HUFFPOLLSTER: Can Twitter Predict Elections? Not So Fast


That study on Tweets about congressional candidates wasn't quite as accurate in predicting winners as you've been led to believe. But it was a good week for pollsters (in New Jersey). This is HuffPollster for Friday, August 16, 2013.

TWITTER AND ELECTION FORECASTING - NEW QUESTIONS RAISED - HuffPollster has devoted considerable attention this week to a provocative op-ed by Fabio Rojas, an associate professor of sociology at Indiana University, claiming that "Twitter discussions are an unusually good predictor of U.S. House elections." So good, Rojas claimed, that he and his colleagues were able to predict "404 out of 406 competitive races." At least that's what the original version of the op-ed said, which would have been an amazingly impressive feat, given that most of the conventional forecasting models missed the predicted number of Democratic seats by 38 or or more seats. Thus, Rojas concluded, "this new world" of social media "will undermine the polling industry...Nearly every serious political campaign in the United States spends thousands, even millions, of dollars hiring campaign consultants who conduct these polls and interpret the results." Digital democracy will put these campaign professionals out of work. [Rojas WaPost Op-Ed, original version quoted by Forbes, Stochastic Democracy on 2010 forecasting models]

Oops. Not That Accurate - However, the Rojas Washington Post op-ed has since been corrected to say that the "Twitter data predicted the winner in 404 out of 435 competitive race." Thus, according to the correction, "In the 2010 data, the analysis predicted the winner 92.8 percent of the time." Rojas adds further explanation in a blog post published on Friday: "For the purposes of presenting the research to the public, we computed the rate of correct predictions (within the data), which was about 92.5%. I then multiplied this by all races (435). Therefore, the extrapolated number of correctly predicted races is 404 out of 435. If we use only the contested race subsample, we get 375 races out of 406 contested races. This is a correction of what I wrote in the op-ed, which accidentally combined these two estimates. The op-ed now contains the correction." But the mistake is significant, since it means the model Rojas refers to miscalled 31 districts rather than 2, as he originally implied. [ibid, Orgtheory.net]

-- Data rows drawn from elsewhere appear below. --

-- ==== Sys2Proof/Safety.lean ====
section
/-!
DEFINITION. The terms of the statements: when a word runs its own effect, what a step answers, and the shapes of results
with everything that they leave unchanged.
-/

noncomputable section

namespace Sys2Proof.Machine

open Sys2Proof

/-! ## Running -/

/-- The checks of R35 pass and no held fault is delivered at this word (R406): the word has its own effect. -/
def State.clear (s : State) (i : Instr) : Prop :=
  s.preCheck i = none ∧ s.heldFor i = none ∧ (gangLast i = true → s.fullGang = true)

/-- The instruction answers a next state of which P holds. -/
def Answers (i : Instr) (s : State) (P : State → Prop) : Prop := ∃ t, exec i s = .next t ∧ P t

/-- A safe state: its memory is in canonical form. -/
def State.safe (s : State) : Prop := Memory.wf s.mem = true

/-! ## Scalar results -/

/-- The state with S(d) = x: nothing else changes but the poison that S(d) held. -/
def State.withScalar (s : State) (d : RegNo) (x : DWord) : State :=
  { s with sp := { s.sp with
    regs := { s.sp.regs with s := s.sp.regs.s.set d.toNat x d.isLt },
    held := s.sp.held.filter fun h => h.by_ != .reg (.scalar d) } }

/-- The instruction's own effect is S(d) = x and nothing else. -/
def State.Sets (s : State) (i : Instr) (d : RegNo) (x : DWord) : Prop := s.clear i → exec i s = .next (s.withScalar d x)

/-- The instruction's own effect answers a next state of which P holds. -/
def State.Does (s : State) (i : Instr) (P : State → Prop) : Prop := s.clear i → Answers i s P

/-- The low 32 bits of a scalar register: an operand of the 32-bit forms (R232). -/
def low32 (x : DWord) : Word := x.setWidth 32

/-- A truth value as a result. -/
def asWord (b : Bool) : DWord := if b then 1 else 0

/-! ## Vector results -/

/-- Lane i of V(n) as the span holds it. -/
def State.lane (s : State) (n : RegNo) (i : Nat) : Word := laneAt (s.sp.regs.v[n.toNat]'n.isLt) i

/-- From s to t nothing changes but V(n) and Tag(n) for n in ds, the poison in them, and STATUS. -/
def OnlyVectors (s t : State) (ds : List RegNo) : Prop :=
  (∃ v tag held status,
    t = { s with sp := { s.sp with
      held := held, regs := { s.sp.regs with v := v, tag := tag, status := status } } }) ∧
  (∀ n, n ∉ ds → t.sp.regs.v[n.toNat]'n.isLt = s.sp.regs.v[n.toNat]'n.isLt ∧
    t.sp.regs.tag[n.toNat]'n.isLt = s.sp.regs.tag[n.toNat]'n.isLt) ∧
  (∀ h ∈ t.sp.held, h ∈ s.sp.held) ∧
  (∀ h ∈ s.sp.held, h ∈ t.sp.held ∨ ∃ n ∈ ds, ∃ j, h.by_ = .reg (.vec n j))

/-- V(d) holds f in the lanes of sel, zero in the other enabled lanes when z, and what it held elsewhere; its tag is
length 0, sign 0 (R227, R228). -/
def LanesAre (s t : State) (d : RegNo) (sel : LaneMask) (z : Bool) (f : Nat → Word) : Prop :=
  (∀ i, i < 32 → t.lane d i =
    if bitOn sel i then f i else if z && bitOn s.enabled i then 0 else s.lane d i) ∧
  t.sp.regs.tag[d.toNat]'d.isLt = { len := 0, sign := false }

Isn't 92.5 (or 92.8) percent very accurate? - Well, it might be, except, as Stu Rothenberg has noted, 406 House races weren't "competitive" in 2010, much less all 435: "Most races aren’t real competitions, of course. Relatively few House challengers run robust campaigns, and voters generally are unfamiliar with challengers. Since House re-election rates have been over 90 percent in 19 of the past 23 elections, you don’t need polls or tweet counts to predict the overwhelming majority of race outcomes. In most cases, all you need to know is incumbency (or the district’s political bent) and the candidates’ parties to predict who will win." More incumbents were defeated in 2010 than usual, but even then 85 percent of incumbents who ran won reelection. [Rothenberg Political]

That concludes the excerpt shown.